Tag Archives: healthy eating

Chocolate Zucchini Loaf

I haven’t been blogging actively. It’s been such a busy summer and we were on vacation last week. I make this zucchini loaf all the time and I have been hoping to share it since May ! Somehow just never got around to it. Last week, the mom of my daughter’s best friend gave me a few gigantic zucchini fresh from her garden ! So I made this again and finally put the post together. It’s one of those sneaky recipes in which you can hide the vegetables ! My son doesn’t like sweets nor zucchini, but he would come back for more of this.

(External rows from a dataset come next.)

-- ==== Sys2Proof/Syntax.lean ====
section
/-! DEFINITION. The command set of the KCB: one constructor of `Instr` for each row of spec/opcode_table.json
(spec 30_encoding.md R71, R79). -/

namespace Sys2Proof

/-- A byte cursor, as `SEL` names it for OP 0x0 to 0x9 (R72). -/
inductive CursorId where
  | c0 | c1
deriving DecidableEq, Repr

/-- A cipher instance, as `SEL` names it for OP 0xA to 0xD (R72). -/
inductive CipherId where
  | k0 | k1
deriving DecidableEq, Repr

/-- The access width of `RD` and `WR`, in bits (R73). -/
inductive Width where
  | w8 | w16 | w32 | w64
deriving DecidableEq, Repr

/-- The seven offset encodings (R75). -/
inductive OffsetEncoding where
  | none | offset | negativeOffset | postNegativeOffset | preNegativeOffset | inverted | negative
deriving DecidableEq, Repr

/-- The four byte orders (R76). -/
inductive ByteOrder where
  | big | middle | inverseMiddle | little
deriving DecidableEq, Repr

/-- A command of the KCB. `n` is the bit count field `N`, as the word holds it (R77). -/
inductive Instr where
  | clr (c : CursorId)
  | setw (c : CursorId)
  | rd (c : CursorId) (w : Width) (signed : Bool) (enc : OffsetEncoding) (ord : ByteOrder)
  | wr (c : CursorId) (w : Width) (enc : OffsetEncoding) (ord : ByteOrder)
  | bwbegin (c : CursorId)
  | wbits (c : CursorId) (n : Nat)
  | bwend (c : CursorId)
  | brbegin (c : CursorId)
  | rbits (c : CursorId) (n : Nat)
  | brend (c : CursorId)
  | cseed (k : CipherId)
  | cnext (k : CipherId)
  | cdec (k : CipherId)
  | cenc (k : CipherId)
deriving DecidableEq, Repr

end Sys2Proof
end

I guess that means it tastes pretty good ! If you prefer, you can put them in muffin tins instead, just remember to adjust the baking time to about 20-25 minutes. 

Makes 2 mini loaves (dimensions of pan: 5.75 x 3.25 x 2.25 inches)

  • 120 g shredded zucchini
  • 180 g all-purpose flour
  • 20 g unsweetened cocoa powder
  • 1.5 g baking powder
  • 1.5 g baking soda
  • 2 g salt
  • 50 g brown sugar
  • 50 g granulated sugar
  • 1 egg
  • 180 mL buttermilk
  • 30 mL vegetable oil
  • 2.5 mL pure vanilla extract
  • 60 g semi-sweet chocolate chips 
  1. Preheat oven to 350°F
  2. In a large mixing bowl, sift together flour, cocoa powder, baking powder, baking soda and salt
  3. Add both sugars
  4. In another bowl, mix together egg, buttermilk, oil and vanilla
  5. Add wet ingredients into flour mixture, stir until just blended
  6. Fold in chocolate chips and zucchini (batter will be slightly runny)
  7. Pour into lightly greased and floured loaf pans
  8. Bake for about 40-45 minutes 

Tools that I used 

Chicago Metallic 59440 Commercial II Non-Stick Mini Loaf Pans, Set of 4

You can get the mini loaf pans through the Amazon website by clicking the above link. I will receive a small compensation if you purchase the item.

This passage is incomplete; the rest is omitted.